Problem to solve
If a line in the data below holds the word "RegRow", include it in the count. Give only the final number.

Source material
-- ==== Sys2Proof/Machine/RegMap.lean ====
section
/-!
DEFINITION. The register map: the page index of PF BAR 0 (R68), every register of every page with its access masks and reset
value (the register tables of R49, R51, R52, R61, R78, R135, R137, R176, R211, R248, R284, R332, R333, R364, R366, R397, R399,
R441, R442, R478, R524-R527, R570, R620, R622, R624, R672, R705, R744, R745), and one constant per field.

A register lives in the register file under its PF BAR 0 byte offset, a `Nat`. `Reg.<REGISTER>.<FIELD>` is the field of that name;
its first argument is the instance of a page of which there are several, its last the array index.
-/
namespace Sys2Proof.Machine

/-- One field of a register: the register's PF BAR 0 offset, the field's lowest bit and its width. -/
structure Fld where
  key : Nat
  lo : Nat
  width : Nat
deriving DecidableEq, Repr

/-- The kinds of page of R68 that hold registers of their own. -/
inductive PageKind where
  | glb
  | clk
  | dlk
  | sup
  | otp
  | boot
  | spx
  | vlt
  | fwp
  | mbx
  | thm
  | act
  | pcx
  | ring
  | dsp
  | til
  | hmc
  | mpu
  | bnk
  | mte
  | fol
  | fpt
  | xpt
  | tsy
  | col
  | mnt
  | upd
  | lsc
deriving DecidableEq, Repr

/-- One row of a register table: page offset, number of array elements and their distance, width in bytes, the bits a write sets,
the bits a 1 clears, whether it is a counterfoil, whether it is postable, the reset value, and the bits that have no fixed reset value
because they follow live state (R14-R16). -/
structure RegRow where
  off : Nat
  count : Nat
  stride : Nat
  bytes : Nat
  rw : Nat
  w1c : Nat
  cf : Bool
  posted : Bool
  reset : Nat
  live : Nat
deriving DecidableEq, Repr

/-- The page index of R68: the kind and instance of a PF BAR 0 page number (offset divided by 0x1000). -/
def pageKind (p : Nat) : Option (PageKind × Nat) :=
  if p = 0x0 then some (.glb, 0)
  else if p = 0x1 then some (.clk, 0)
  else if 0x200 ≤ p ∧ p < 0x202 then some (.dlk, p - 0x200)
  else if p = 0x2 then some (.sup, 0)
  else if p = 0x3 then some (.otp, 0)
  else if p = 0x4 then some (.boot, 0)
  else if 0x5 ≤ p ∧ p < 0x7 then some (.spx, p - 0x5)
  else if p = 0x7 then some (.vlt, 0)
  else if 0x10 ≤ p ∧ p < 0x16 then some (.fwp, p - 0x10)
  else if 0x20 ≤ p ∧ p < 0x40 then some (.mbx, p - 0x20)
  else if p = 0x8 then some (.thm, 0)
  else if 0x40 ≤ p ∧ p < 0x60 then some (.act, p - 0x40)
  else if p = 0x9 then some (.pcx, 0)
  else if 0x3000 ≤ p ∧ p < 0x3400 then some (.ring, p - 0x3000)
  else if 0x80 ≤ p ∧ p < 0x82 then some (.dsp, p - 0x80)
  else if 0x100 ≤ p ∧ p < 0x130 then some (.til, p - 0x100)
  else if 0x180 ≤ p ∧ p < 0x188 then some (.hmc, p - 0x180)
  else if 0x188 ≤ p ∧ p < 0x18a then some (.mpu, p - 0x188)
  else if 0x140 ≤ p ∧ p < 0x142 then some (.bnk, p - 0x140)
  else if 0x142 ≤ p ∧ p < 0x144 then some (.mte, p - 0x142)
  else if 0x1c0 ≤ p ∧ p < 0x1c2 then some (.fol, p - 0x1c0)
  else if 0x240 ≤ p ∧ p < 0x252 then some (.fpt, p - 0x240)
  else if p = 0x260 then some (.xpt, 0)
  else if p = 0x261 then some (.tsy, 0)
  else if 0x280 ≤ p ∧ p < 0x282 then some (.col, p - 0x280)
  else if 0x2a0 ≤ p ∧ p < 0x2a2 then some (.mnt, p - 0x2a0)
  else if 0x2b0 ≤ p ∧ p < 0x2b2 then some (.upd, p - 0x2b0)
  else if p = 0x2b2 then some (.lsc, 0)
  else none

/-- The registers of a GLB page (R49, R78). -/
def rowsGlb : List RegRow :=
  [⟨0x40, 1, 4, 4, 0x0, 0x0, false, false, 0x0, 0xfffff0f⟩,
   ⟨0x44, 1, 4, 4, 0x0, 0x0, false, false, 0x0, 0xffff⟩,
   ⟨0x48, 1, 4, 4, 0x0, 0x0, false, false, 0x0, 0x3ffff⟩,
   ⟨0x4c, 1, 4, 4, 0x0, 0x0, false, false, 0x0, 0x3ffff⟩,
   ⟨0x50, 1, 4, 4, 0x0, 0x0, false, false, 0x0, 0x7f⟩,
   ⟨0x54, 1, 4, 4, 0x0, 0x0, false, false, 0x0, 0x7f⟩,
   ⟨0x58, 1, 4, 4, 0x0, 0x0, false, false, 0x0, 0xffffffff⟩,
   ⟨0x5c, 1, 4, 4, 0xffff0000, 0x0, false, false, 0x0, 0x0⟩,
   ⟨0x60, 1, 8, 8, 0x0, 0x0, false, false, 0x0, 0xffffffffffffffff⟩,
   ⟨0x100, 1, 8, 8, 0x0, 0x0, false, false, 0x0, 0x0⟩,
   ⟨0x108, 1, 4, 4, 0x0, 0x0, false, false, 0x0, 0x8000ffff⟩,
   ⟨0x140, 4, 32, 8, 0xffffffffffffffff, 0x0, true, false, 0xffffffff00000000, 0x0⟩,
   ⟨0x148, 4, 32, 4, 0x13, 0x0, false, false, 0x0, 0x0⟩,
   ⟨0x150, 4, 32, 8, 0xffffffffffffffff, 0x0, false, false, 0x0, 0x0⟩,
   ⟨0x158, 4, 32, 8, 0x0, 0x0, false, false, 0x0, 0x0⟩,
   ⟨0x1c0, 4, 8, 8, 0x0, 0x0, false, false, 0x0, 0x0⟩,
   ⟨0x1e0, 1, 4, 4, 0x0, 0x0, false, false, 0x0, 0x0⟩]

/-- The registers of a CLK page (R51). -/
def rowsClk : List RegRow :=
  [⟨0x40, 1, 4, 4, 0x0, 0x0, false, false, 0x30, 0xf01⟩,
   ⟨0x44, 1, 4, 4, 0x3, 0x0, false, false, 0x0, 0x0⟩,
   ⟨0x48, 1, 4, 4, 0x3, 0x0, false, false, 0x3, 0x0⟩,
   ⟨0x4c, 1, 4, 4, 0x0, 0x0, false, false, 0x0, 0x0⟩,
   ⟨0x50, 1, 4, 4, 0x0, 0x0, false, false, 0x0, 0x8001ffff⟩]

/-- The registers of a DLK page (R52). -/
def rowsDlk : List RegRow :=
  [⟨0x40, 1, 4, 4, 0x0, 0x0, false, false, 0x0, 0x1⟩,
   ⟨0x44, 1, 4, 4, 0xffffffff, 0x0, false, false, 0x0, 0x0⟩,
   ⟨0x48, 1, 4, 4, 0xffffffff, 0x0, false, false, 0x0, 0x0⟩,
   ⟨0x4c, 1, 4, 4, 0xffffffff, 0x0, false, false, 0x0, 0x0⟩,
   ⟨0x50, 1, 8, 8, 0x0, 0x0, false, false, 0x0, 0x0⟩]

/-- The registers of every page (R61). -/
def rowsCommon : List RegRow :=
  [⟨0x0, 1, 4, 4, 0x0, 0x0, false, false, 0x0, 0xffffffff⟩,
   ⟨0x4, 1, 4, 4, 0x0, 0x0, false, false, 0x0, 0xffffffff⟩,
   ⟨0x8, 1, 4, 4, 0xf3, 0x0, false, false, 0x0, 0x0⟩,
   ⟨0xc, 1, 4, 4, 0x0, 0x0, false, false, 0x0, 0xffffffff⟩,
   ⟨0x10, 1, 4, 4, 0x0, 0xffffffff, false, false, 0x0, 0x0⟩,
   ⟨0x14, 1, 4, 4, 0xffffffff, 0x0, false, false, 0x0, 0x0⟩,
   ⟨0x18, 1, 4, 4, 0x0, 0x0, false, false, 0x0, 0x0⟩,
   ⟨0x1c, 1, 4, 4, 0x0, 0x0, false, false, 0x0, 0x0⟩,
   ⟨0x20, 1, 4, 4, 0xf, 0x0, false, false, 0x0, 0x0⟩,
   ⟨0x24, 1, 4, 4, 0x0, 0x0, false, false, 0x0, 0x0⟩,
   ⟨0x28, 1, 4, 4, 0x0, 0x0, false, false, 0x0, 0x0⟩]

Task result
5